Copy exactly the lines of the records below, and only those lines, beginning with the line that contains "L => presentItems L" and ending with the line that contains "match i with".

→ Dataset records:

= = =

-- ==== Sys2Proof/Machine/S2v.lean ====
section
/-! DEFINITION. S2V: the function `s2v` and the command S2V (42_s2v.md). The function takes the collaborators as an
argument (00_scope.md R9). -/

namespace Sys2Proof.Machine

/-- Step 2 for one item: an absent item changes nothing, a present one is hashed on its own and folded in
(42_s2v.md R150, R153). -/
def s2vFold (C : Collaborators) (K1 : Bytes) (D : Block) : Item → Block
  | .absent => D
  | .present X => xorBlock (dbl D) (C.H K1 X)

/-- Steps 1 and 2: the accumulator `D` after the items (42_s2v.md R150). -/
def s2vAccumulator (C : Collaborators) (K1 : Bytes) (L : List Item) : Block :=
  L.foldl (s2vFold C K1) (C.H K1 (zeros 16))

/-- Step 3: the byte string `T`, long branch at 16 bytes or more, else the short one (42_s2v.md R150, R157). -/
def s2vFinal (D : Block) (P : Bytes) : Bytes :=
  if 16 ≤ P.length then xorend P D else blockBytes (xorBlock (pad P) (dbl D))

/-- `s2v(K1, L, P)`; step 4 is one fresh hash of `T` alone (42_s2v.md R150, R151; 90_conflicts.md C2). -/
def s2v (C : Collaborators) (K1 : Bytes) (L : List Item) (P : Bytes) : Block :=
  C.H K1 (s2vFinal (s2vAccumulator C K1 L) P)

/-- S2V rd with given collaborators (42_s2v.md R152). -/
def s2vWith (C : Collaborators) (rd : RegIdx) (s : State) : Host.Outcome State Fault Refusal :=
  if s.keyed then
    match input s with
    | none => raise .lenError s
    | some P =>
      match items s with
      | none => raise .lenError s
      | some L => done (s.withBlock rd (s2v C s.k1 L P))
  else raise .notKeyed s

/-- S2V rd (42_s2v.md R152). -/
def execS2v (rd : RegIdx) (s : State) : Host.Outcome State Fault Refusal := s2vWith Config.wired rd s

end Sys2Proof.Machine
end

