-- ==== Sys2Proof/Machine/Calls.lean ====
section
/-! DEFINITION. The calls of the collaborators each command makes (45_collaborators.md R227). They are a record beside
the step, not state. -/

namespace Sys2Proof.Machine

/-- One call of a collaborator. -/
inductive Call where
  | hash (K M : Bytes)
  | cipher (K : Bytes) (X : Block)
  | keyCheck (K : Bytes)
deriving DecidableEq, Repr

/-- The two collaborators sets give the same answer to a call. -/
def Call.agrees (C C' : Collaborators) : Call → Prop
  | .hash K M => C.H K M = C'.H K M
  | .cipher K X => C.E K X = C'.E K X
  | .keyCheck K => C.keyValid K = C'.keyValid K

/-- The byte strings of the present items, in order. -/
def presentItems : List Item → List Bytes
  | [] => []
  | .absent :: L => presentItems L
  | .present X :: L => X :: presentItems L

/-- The calls of one `s2v`: the zero block, each present item, then `T`; all of `H` under `K1` (42_s2v.md R154). -/
def s2vCalls (C : Collaborators) (K1 : Bytes) (L : List Item) (P : Bytes) : List Call :=
  .hash K1 (zeros 16) ::
    ((presentItems L).map (Call.hash K1) ++ [.hash K1 (s2vFinal (s2vAccumulator C K1 L) P)])

/-- The calls of one keystream of `n` bytes: one of `E` under `K2` for each counter block (44_aead.md R184). -/
def keystreamCalls (K2 : Bytes) (Q : Block) (n : Nat) : List Call :=
  (List.range ((n + 15) / 16)).map fun i => .cipher K2 (counterBlock Q i)

/-- The calls a command makes, in order; none when it ends before its computation (45_collaborators.md R227;
44_aead.md R180 for the two of NEW, of which the second is made whatever the first one answers). -/
def calls (C : Collaborators) (i : Instr) (s : State) : List Call :=
  match i with
  | .dbl _ _ | .xor _ _ _ | .xorend _ | .pad _ | .ctrseed _ _ => []
  | .ctr rs1 =>
    match s.keyed, input s with
    | true, some M => keystreamCalls s.k2 (readBlock s rs1) M.length
    | _, _ => []
  | .s2v _ =>
    match s.keyed, input s, items s with
    | true, some P, some L => s2vCalls C s.k1 L P
    | _, _, _ => []
  | .newKey =>
    let n := s.kbufLen.toNat
    if n % 2 = 1 ∨ n = 0 ∨ Config.kbufCap < n then []
    else [.keyCheck ((stagedKey s n).take (n / 2)), .keyCheck ((stagedKey s n).drop (n / 2))]
  | .sealMsg =>
    match s.keyed, input s, items s with
    | true, some P, some L =>
      s2vCalls C s.k1 L P ++ keystreamCalls s.k2 (ctrseed (s2v C s.k1 L P)) P.length
    | _, _, _ => []
  | .openMsg =>
    match s.keyed, input s, items s with
    | true, some S, some L =>
      if S.length < 16 then []
      else keystreamCalls s.k2 (ctrseed (blockOf (S.take 16))) (S.length - 16) ++
        s2vCalls C s.k1 L (candidate C s.k2 S)
    | _, _, _ => []

/-- How many of the calls are calls of `H` (45_collaborators.md R227). -/
def hashCalls (l : List Call) : Nat := l.countP fun c => match c with | .hash _ _ => true | .cipher _ _ | .keyCheck _ => false

/-- How many of the calls are calls of `E` (45_collaborators.md R227). -/
def cipherCalls (l : List Call) : Nat := l.countP fun c => match c with | .cipher _ _ => true | .hash _ _ | .keyCheck _ => false

end Sys2Proof.Machine
end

= = =

→ Solution to this task:
  | .absent :: L => presentItems L
  | .present X :: L => X :: presentItems L

/-- The calls of one `s2v`: the zero block, each present item, then `T`; all of `H` under `K1` (42_s2v.md R154). -/
def s2vCalls (C : Collaborators) (K1 : Bytes) (L : List Item) (P : Bytes) : List Call :=
  .hash K1 (zeros 16) ::
    ((presentItems L).map (Call.hash K1) ++ [.hash K1 (s2vFinal (s2vAccumulator C K1 L) P)])

/-- The calls of one keystream of `n` bytes: one of `E` under `K2` for each counter block (44_aead.md R184). -/
def keystreamCalls (K2 : Bytes) (Q : Block) (n : Nat) : List Call :=
  (List.range ((n + 15) / 16)).map fun i => .cipher K2 (counterBlock Q i)

/-- The calls a command makes, in order; none when it ends before its computation (45_collaborators.md R227;
44_aead.md R180 for the two of NEW, of which the second is made whatever the first one answers). -/
def calls (C : Collaborators) (i : Instr) (s : State) : List Call :=
  match i with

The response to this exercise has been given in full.